Look: there are dozens of ways that Shane's quasi-convo could have been shot, but this way - a Kubrickian stare, dead-on the camera - indicates the audience in a big way. Two readings: we've become Shane's dad or the camera has become Shane's dad. (Of course, the obvious reading is that Shane is resurrecting a parental figure because he has none; his dad is dead and his mom is caught up in the drug world, emotionally and physically unavailable. This reading makes perfect sense in the constative, but it doesn't really account for the what the camera is doing in these scenes. Let it stand as sufficient in terms of content, but the form requires a little more teasing.) Both readings are problematic, mainly because Weeds hasn't offered any foundation for this type of bravura meta-analysis. It's a show that, perfectly constructed plot and characters aside, is what it is.
But there's still the nagging question of what to do with those shots. It is interesting that the camera and the audience have spent more time watching Shane grow up than Nancy, and also that Shane tends to be the technology whiz, so he's the ideal character for this type of reading. More than anything, though, I think these shots are indicative of something mostly different: formal invention, used correctly, is extremely powerful. Shane's dialogue with the camera stands in stark contrast to the rest of this - relatively meh - episode. Both that and the fact that the series rarely touches anything visually inventive allows this shot to pop, its formal characteristic acting as perfect counterpoint to the emotional content of the scene. This type of creative intelligence and play is the reason that Weeds has not delivered a single bad episode or plotline yet. Some have been just ok - I'm not to keen on Mary-Kate Olsen, and I have no idea what happened to the Hispanic guy that that Nancy got it on with at the end of season one - but even the ok plots and characters have been thought and well and justified in terms of the logic of the show. For a show that could quickly devolve into satire and bathos, that's an impressive feat.
Other things:
-Weeds handles race incredibly well. Heylia says, "What they say is, 'Good morning,' but what they really sayin' is, 'I'm not racist.'" Fantastic description of the way racism mixes with fear to produce a sort non-response to race. It's an indictment of suburbia without resorting to parody.

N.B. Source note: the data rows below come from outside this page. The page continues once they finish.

theorem witness_AssemblerRequiresMainLast : ∃ (c : Config) (ls : List Line) (p : Program), assemble c ls = .ok p :=
  ⟨cfg, source ["f:", "ret", "main:", "ret"], ⟨[], [[.ret], [.ret]]⟩, rfl⟩

theorem witness_AssembledTextIsTheInstruction :
    ∃ (c : Config) (i : Instr), c.programOffset.toNat + i.size = 0xFFFF :=
  ⟨{ cfg with stackMax := 0xFFFB, programOffset := 0xFFFC }, .cop 16 0xFFFF, by decide⟩

end Sys2Proof.Tests
end

section
/-! PROOFS. Data movement (41_data_movement.md): first the facts every family can use (the words of an instruction under
the spec's opcode map, the fetch of an instruction whose words memory holds, the check of register operands), then what
the five instructions answer, then the obligations. -/

namespace Sys2Proof

/-- Under the spec's opcode map the opcode word is the row of the Instruction Table (30_encoding.md R73). -/
theorem encode_standard (i : Instr) :
    encode OpcodeMap.standard i = BitVec.ofNat 16 i.opcode.index.val :: i.operands := by
  rw [encode, OpcodeMap.number_standard]

/-- Decoding what begins with an instruction's words gives that instruction and what follows it. -/
theorem decode_encode_append {m : OpcodeMap} (hm : m.valid) (i : Instr) (rest : List Word) :
    decode m (encode m i ++ rest) = .ok (i, rest) := by
  have hlen : ¬ (i.operands ++ rest).length < i.opcode.count := by simp [Instr.length_operands]
  simp only [encode, List.cons_append, decode, Opcode.ofNumber?_number hm, if_neg hlen, Instr.instr_operands]
  rw [← Instr.length_operands, List.drop_left]

end Sys2Proof

namespace Sys2Proof.Machine

/-! ### The fetch -/

theorem wordsFrom_succ (s : State) {p : Word} (hp : p ≠ haltWord) (n : Nat) :
    s.wordsFrom p (n + 1) = s.memRead p :: s.wordsFrom (p + 1) n := by
  simp [State.wordsFrom, hp]

theorem fetch_of_wordsFrom {s : State} {i : Instr} {rest : List Word} (hm : s.cfg.opcodeMap.valid)
    (h : s.wordsFrom s.pc 3 = encode s.cfg.opcodeMap i ++ rest) : s.fetch = .ok i := by
  rw [State.fetch, h, decode_encode_append hm]

/-- Under the spec's opcode map the word 0x0000 is fetched as `nop`, at every address but 0xFFFF (R120). -/
theorem fetch_nop {s : State} (hpc : s.pc ≠ haltWord) (hmap : s.cfg.opcodeMap = OpcodeMap.standard)
    (hword : s.memRead s.pc = 0x0000) : s.fetch = .ok .nop := by
  apply fetch_of_wordsFrom (rest := s.wordsFrom (s.pc + 1) 2)
  · exact hmap ▸ OpcodeMap.standard_valid
  · rw [wordsFrom_succ s hpc, hword, hmap, encode_standard]
    rfl

/-! ### The check of register operands (30_encoding.md R77; 60_exceptions.md R243) -/

theorem withReg_withReg_of_names {w w' : Word} {r r' : RegId} (h : w.toNat = r.val) (h' : w'.toNat = r'.val)
    (s : State) (go : RegId → RegId → Result) : (withReg w s fun a => withReg w' s (go a)) = go r r' := by
  rw [withReg_of_names h, withReg_of_names h']

/-- Of two register operands the second is checked before any effect too. -/
theorem withReg_withReg_of_ge {w w' : Word} (h : 16 ≤ w.toNat ∨ 16 ≤ w'.toNat) (s : State)
    (go : RegId → RegId → Result) :
    (withReg w s fun a => withReg w' s (go a)) = .next (s.raiseHere .invalidRegister) := by
  obtain ⟨r, hr, hgo⟩ | ⟨-, hraise⟩ := withReg_cases w s fun a => withReg w' s (go a)
  · have hw' : 16 ≤ w'.toNat := h.resolve_left (by omega)
    rw [hgo, withReg_of_ge hw']
  · exact hraise

/-- An instruction with a register operand above 15 raises `InvalidRegister`, whatever else it would do. -/
theorem exec_of_invalid_operand {i : Instr} (h : ∃ w ∈ i.regOperands, 16 ≤ w.toNat) (s : State) :
    exec i s = .next (s.raiseHere .invalidRegister) := by
  cases i with
  | nop | ret | cal _ | cle _ | cln _ | vga => simp [Instr.regOperands] at h
  | cpl w _ | add w | sub w | twc w | inc w | dec w | mul w | div w | dvc w | xor w | and w | orr w | not w
  | psh w | pop w | gto w | gte w | gtn w => exact withReg_of_ge (by simpa [Instr.regOperands] using h) s _
  | cop w w' | str w w' | ldr w w' | shr w w' | shl w w' | cmp w w' | sth w w' | ldh w w' =>
    exact withReg_withReg_of_ge (by simpa [Instr.regOperands] using h) s _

-Heylia and Celia together (oh shit, it rhymes!) is a stroke of genius. Great dynamic in that one scene, can't wait to see where it goes. Is it possible that Celia's lesbian undercurrent will finally fully manifest itself? A possibility, I think, especially since so much of H & C's conversation revolved around how awful men are.
-What do we make of the U-Turn tattoo? Nancy's been strange the last few episodes, clinging to pretty much any man she encounters, but I'm not sure we have enough of a reason for this. The fact that she's a widow and could in need of some emotional and physical support is certainly believable, but the abrupt outward expression of that need lately isn't. A little more justification would be nice.
-Here's my one other nagging concern: aren't we, basically, back at season one? Nancy is more big-time, but not too much has changed. Her own grow house, her marriage, her run-in with the DEA - shouldn't these things have a greater effect on the plot? Shouldn't we be in Pittsburgh now? I imagine the finale will address these questions, but its important that the life-changing in moments in a show are, indeed, life-changing.